▸ TASK
Within the listing below, please copy exactly the lines between the line holding "every flag; a" and the line holding "a).1 = 0x7FC0))", inclusive.

▸ DATA FOR ANALYSIS
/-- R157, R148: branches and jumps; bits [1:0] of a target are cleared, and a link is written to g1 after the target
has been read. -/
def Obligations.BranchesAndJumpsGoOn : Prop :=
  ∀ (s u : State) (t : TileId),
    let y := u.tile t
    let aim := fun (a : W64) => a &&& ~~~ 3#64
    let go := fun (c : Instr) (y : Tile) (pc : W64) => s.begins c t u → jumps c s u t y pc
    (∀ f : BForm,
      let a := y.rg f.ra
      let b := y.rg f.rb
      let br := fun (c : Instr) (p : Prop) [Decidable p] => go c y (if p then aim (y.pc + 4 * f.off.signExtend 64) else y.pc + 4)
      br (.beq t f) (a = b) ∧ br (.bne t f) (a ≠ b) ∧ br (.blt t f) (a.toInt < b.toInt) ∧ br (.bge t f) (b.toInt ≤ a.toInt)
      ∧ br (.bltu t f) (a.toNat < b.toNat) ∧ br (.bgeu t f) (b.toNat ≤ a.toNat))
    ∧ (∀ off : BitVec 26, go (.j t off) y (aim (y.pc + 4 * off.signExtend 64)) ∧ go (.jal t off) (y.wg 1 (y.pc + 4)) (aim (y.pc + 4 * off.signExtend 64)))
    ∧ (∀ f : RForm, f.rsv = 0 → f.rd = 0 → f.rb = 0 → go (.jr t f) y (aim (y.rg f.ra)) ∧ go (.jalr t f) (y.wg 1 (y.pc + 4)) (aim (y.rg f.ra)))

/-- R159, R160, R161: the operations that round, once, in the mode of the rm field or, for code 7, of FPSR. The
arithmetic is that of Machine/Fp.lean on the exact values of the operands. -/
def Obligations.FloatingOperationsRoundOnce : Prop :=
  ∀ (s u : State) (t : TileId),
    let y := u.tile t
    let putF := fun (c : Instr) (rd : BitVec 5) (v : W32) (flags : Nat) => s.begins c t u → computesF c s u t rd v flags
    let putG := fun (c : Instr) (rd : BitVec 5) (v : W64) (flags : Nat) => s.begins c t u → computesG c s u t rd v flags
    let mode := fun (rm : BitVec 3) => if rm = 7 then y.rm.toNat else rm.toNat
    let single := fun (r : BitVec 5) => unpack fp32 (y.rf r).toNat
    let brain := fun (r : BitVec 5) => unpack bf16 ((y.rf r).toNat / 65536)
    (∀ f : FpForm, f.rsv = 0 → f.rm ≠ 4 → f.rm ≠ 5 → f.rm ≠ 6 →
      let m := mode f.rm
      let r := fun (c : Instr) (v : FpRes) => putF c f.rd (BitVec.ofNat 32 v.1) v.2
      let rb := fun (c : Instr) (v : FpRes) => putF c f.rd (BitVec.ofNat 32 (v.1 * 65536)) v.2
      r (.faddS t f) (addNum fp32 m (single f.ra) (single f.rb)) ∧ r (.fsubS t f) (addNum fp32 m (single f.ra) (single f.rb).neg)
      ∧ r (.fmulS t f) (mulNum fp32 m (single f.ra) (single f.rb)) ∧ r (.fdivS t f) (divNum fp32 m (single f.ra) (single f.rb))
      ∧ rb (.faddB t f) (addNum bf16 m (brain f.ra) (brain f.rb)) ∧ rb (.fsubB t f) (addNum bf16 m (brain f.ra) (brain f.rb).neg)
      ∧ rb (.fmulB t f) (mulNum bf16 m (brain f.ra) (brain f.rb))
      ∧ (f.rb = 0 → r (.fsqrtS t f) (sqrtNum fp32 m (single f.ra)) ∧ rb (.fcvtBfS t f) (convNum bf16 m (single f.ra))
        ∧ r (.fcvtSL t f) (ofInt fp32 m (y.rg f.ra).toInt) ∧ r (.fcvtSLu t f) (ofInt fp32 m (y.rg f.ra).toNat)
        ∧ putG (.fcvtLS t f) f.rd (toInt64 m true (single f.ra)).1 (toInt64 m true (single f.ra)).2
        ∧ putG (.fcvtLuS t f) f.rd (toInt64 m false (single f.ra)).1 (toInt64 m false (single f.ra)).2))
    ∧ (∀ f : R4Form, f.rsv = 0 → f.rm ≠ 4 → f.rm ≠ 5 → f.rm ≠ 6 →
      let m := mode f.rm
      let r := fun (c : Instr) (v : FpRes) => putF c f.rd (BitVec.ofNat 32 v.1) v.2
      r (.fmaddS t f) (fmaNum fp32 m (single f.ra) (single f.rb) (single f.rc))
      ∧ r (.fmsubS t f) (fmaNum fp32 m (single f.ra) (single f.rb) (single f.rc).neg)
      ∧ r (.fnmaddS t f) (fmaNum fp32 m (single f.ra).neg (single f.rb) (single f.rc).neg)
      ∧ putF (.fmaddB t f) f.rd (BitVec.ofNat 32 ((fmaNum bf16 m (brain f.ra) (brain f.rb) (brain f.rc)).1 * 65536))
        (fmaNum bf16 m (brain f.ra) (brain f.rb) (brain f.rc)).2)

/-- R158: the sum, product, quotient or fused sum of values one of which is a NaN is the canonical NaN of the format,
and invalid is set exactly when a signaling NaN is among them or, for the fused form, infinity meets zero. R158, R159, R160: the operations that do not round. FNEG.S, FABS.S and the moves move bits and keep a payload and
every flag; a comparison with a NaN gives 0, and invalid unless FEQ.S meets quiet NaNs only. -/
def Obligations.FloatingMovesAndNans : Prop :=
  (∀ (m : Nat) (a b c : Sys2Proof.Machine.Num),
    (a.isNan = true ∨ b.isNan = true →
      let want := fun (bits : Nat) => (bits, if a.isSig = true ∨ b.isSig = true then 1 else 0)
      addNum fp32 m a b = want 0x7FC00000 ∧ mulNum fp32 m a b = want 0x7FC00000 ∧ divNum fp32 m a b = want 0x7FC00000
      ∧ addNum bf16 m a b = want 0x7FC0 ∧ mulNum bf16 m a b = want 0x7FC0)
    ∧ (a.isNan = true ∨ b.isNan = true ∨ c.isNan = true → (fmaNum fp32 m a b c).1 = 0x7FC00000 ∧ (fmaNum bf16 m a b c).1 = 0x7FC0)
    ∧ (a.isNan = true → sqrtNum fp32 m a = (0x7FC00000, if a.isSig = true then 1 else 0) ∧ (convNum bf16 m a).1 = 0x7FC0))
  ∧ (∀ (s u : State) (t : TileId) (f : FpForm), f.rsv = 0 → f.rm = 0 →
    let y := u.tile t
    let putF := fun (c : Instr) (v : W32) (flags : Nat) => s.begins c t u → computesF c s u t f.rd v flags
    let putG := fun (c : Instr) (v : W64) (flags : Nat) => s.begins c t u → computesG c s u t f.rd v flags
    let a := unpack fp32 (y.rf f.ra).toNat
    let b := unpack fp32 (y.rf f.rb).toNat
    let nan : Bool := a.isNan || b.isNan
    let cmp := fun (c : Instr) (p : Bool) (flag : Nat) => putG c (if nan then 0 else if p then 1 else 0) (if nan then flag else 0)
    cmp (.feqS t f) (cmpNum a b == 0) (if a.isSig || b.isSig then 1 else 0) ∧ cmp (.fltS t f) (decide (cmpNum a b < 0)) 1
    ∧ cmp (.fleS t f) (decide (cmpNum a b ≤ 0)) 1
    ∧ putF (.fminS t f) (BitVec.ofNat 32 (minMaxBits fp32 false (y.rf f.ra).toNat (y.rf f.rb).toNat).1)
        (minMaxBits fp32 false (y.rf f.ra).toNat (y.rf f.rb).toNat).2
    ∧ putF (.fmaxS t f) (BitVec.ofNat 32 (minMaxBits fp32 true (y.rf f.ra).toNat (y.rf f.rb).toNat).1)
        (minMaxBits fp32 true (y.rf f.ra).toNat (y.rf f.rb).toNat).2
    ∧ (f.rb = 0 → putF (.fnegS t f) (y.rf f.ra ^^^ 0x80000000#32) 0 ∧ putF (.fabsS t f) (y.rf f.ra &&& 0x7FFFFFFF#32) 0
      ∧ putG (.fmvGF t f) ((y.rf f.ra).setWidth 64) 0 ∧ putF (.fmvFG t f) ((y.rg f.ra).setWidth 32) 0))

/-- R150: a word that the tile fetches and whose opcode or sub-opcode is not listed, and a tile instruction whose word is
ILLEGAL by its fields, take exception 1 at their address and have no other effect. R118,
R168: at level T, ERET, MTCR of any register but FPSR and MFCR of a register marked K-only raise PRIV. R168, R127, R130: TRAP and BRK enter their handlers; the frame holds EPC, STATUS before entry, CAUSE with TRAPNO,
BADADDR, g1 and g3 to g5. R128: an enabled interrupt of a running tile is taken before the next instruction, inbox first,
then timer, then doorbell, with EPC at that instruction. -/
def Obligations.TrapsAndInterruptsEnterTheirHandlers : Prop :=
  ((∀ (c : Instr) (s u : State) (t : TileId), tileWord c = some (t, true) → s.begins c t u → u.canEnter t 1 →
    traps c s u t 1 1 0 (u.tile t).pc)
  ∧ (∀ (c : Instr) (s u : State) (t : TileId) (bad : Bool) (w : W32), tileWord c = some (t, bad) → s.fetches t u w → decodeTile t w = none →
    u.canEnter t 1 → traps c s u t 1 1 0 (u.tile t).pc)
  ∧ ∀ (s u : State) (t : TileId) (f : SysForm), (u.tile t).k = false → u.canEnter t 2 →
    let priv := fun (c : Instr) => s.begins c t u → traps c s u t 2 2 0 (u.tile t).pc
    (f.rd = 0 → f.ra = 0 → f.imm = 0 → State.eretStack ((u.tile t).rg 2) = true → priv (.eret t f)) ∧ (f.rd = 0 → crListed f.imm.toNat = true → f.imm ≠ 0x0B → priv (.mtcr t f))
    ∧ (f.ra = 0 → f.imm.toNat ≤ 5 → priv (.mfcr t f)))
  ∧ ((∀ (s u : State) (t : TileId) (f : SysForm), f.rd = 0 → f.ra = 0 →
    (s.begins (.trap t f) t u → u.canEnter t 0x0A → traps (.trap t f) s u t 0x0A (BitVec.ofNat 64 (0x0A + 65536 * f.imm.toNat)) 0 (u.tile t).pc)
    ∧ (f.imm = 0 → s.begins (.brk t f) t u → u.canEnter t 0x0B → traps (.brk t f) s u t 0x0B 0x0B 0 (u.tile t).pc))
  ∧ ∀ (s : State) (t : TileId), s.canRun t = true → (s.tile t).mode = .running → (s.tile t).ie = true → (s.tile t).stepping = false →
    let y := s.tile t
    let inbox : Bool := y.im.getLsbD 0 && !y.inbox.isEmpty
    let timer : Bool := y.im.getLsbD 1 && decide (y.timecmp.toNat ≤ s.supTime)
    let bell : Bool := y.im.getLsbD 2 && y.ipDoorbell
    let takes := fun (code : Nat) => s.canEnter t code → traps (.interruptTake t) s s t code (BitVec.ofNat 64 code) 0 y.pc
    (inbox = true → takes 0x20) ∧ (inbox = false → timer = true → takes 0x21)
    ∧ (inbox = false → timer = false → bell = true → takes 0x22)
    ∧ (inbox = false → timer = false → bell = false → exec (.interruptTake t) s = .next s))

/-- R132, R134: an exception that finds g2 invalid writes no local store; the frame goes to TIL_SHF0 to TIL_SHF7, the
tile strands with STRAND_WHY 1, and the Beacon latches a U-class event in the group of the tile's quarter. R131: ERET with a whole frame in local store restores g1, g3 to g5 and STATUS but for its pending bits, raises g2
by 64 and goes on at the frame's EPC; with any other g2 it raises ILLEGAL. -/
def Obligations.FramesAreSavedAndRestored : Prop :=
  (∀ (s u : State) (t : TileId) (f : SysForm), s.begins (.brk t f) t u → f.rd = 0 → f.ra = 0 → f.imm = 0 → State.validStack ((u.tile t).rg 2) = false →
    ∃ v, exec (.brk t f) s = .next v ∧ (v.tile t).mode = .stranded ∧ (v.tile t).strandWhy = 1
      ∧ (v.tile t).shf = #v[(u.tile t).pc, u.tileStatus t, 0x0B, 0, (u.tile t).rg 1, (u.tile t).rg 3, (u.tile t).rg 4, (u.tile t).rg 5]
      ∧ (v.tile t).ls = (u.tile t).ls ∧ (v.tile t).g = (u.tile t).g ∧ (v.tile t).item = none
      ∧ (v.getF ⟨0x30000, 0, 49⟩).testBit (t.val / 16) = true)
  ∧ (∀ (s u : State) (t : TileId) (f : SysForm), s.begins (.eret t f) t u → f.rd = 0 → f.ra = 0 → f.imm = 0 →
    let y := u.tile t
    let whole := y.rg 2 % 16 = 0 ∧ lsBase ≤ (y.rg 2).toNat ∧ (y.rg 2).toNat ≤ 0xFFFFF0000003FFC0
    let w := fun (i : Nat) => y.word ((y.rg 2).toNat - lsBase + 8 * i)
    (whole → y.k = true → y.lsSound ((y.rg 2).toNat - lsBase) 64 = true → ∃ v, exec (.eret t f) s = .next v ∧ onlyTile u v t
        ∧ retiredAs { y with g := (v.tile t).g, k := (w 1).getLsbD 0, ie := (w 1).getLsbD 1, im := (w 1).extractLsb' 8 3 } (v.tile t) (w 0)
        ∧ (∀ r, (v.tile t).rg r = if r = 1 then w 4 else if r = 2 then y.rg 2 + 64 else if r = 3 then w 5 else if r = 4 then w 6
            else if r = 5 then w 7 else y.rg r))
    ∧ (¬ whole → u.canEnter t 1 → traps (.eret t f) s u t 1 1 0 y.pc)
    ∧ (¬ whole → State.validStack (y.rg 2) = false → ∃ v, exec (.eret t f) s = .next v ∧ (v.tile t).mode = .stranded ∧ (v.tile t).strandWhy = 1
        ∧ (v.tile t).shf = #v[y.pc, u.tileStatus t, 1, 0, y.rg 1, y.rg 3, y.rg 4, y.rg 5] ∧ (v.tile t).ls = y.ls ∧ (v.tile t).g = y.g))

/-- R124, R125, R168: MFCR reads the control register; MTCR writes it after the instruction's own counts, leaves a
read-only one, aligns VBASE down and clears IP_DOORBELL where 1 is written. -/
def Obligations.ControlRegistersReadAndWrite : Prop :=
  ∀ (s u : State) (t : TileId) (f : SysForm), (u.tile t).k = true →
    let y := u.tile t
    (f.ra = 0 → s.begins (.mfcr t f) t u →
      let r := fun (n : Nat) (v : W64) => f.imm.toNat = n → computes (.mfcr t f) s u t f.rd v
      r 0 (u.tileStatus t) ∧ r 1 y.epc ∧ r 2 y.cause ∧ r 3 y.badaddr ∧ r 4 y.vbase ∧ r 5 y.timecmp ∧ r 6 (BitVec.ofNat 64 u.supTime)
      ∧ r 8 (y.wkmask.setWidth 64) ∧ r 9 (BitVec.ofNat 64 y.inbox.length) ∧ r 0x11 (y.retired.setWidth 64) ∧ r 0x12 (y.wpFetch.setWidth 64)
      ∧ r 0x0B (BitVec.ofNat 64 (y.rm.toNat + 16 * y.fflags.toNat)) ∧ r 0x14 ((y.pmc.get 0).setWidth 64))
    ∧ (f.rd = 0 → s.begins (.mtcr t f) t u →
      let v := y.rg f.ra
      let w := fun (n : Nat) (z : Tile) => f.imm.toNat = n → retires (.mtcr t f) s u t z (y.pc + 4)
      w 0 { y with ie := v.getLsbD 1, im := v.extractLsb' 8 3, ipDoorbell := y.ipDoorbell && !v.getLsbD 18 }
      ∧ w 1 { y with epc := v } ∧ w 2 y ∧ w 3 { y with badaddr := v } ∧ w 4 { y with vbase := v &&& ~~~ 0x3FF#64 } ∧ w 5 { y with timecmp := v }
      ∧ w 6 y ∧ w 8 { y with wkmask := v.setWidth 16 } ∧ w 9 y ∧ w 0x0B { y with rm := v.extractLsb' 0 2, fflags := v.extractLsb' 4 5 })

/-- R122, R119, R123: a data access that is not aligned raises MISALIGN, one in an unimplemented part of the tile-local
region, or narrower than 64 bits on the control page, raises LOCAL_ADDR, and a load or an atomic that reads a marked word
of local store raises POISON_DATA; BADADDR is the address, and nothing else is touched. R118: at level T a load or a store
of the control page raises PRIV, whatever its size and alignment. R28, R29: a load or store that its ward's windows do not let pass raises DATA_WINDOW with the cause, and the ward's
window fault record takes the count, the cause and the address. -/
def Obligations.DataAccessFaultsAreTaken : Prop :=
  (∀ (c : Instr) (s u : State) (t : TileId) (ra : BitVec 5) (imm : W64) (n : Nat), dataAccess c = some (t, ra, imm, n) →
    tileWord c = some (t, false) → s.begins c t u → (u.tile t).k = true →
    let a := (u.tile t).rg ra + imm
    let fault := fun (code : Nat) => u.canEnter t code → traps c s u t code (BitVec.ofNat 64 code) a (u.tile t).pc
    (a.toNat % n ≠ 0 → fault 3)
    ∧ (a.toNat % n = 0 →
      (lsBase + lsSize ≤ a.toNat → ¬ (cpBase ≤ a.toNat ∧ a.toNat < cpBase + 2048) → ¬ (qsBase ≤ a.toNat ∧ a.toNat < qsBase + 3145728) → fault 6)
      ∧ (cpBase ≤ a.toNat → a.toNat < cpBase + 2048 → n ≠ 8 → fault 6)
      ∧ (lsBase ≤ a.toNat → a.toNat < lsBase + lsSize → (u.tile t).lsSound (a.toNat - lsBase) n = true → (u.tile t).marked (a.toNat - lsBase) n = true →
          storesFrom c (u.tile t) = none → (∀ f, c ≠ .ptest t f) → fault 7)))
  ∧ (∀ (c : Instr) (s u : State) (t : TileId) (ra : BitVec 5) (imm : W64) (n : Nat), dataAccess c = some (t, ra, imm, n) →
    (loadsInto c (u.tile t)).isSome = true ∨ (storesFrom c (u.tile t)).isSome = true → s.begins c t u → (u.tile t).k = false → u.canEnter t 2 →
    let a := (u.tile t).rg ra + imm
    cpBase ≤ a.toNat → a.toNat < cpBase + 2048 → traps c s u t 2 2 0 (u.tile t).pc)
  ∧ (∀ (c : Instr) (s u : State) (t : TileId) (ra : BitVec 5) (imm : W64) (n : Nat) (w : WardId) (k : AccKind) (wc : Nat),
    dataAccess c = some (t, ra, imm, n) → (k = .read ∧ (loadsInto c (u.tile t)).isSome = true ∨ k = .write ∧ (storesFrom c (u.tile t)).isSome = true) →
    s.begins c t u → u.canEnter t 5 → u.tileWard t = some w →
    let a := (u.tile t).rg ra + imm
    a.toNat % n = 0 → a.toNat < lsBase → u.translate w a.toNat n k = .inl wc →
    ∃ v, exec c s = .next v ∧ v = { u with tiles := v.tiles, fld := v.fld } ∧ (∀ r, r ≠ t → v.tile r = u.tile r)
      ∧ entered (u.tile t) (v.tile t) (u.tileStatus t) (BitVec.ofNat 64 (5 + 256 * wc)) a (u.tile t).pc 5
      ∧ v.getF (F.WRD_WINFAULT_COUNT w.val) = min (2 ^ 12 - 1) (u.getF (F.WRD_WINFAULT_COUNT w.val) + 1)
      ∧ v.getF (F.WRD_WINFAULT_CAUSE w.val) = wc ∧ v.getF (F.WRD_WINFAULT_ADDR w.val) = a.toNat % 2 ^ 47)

▸ EXERCISE RESPONSE
every flag; a comparison with a NaN gives 0, and invalid unless FEQ.S meets quiet NaNs only. -/
def Obligations.FloatingMovesAndNans : Prop :=
  (∀ (m : Nat) (a b c : Sys2Proof.Machine.Num),
    (a.isNan = true ∨ b.isNan = true →
      let want := fun (bits : Nat) => (bits, if a.isSig = true ∨ b.isSig = true then 1 else 0)
      addNum fp32 m a b = want 0x7FC00000 ∧ mulNum fp32 m a b = want 0x7FC00000 ∧ divNum fp32 m a b = want 0x7FC00000
      ∧ addNum bf16 m a b = want 0x7FC0 ∧ mulNum bf16 m a b = want 0x7FC0)
    ∧ (a.isNan = true ∨ b.isNan = true ∨ c.isNan = true → (fmaNum fp32 m a b c).1 = 0x7FC00000 ∧ (fmaNum bf16 m a b c).1 = 0x7FC0)
    ∧ (a.isNan = true → sqrtNum fp32 m a = (0x7FC00000, if a.isSig = true then 1 else 0) ∧ (convNum bf16 m a).1 = 0x7FC0))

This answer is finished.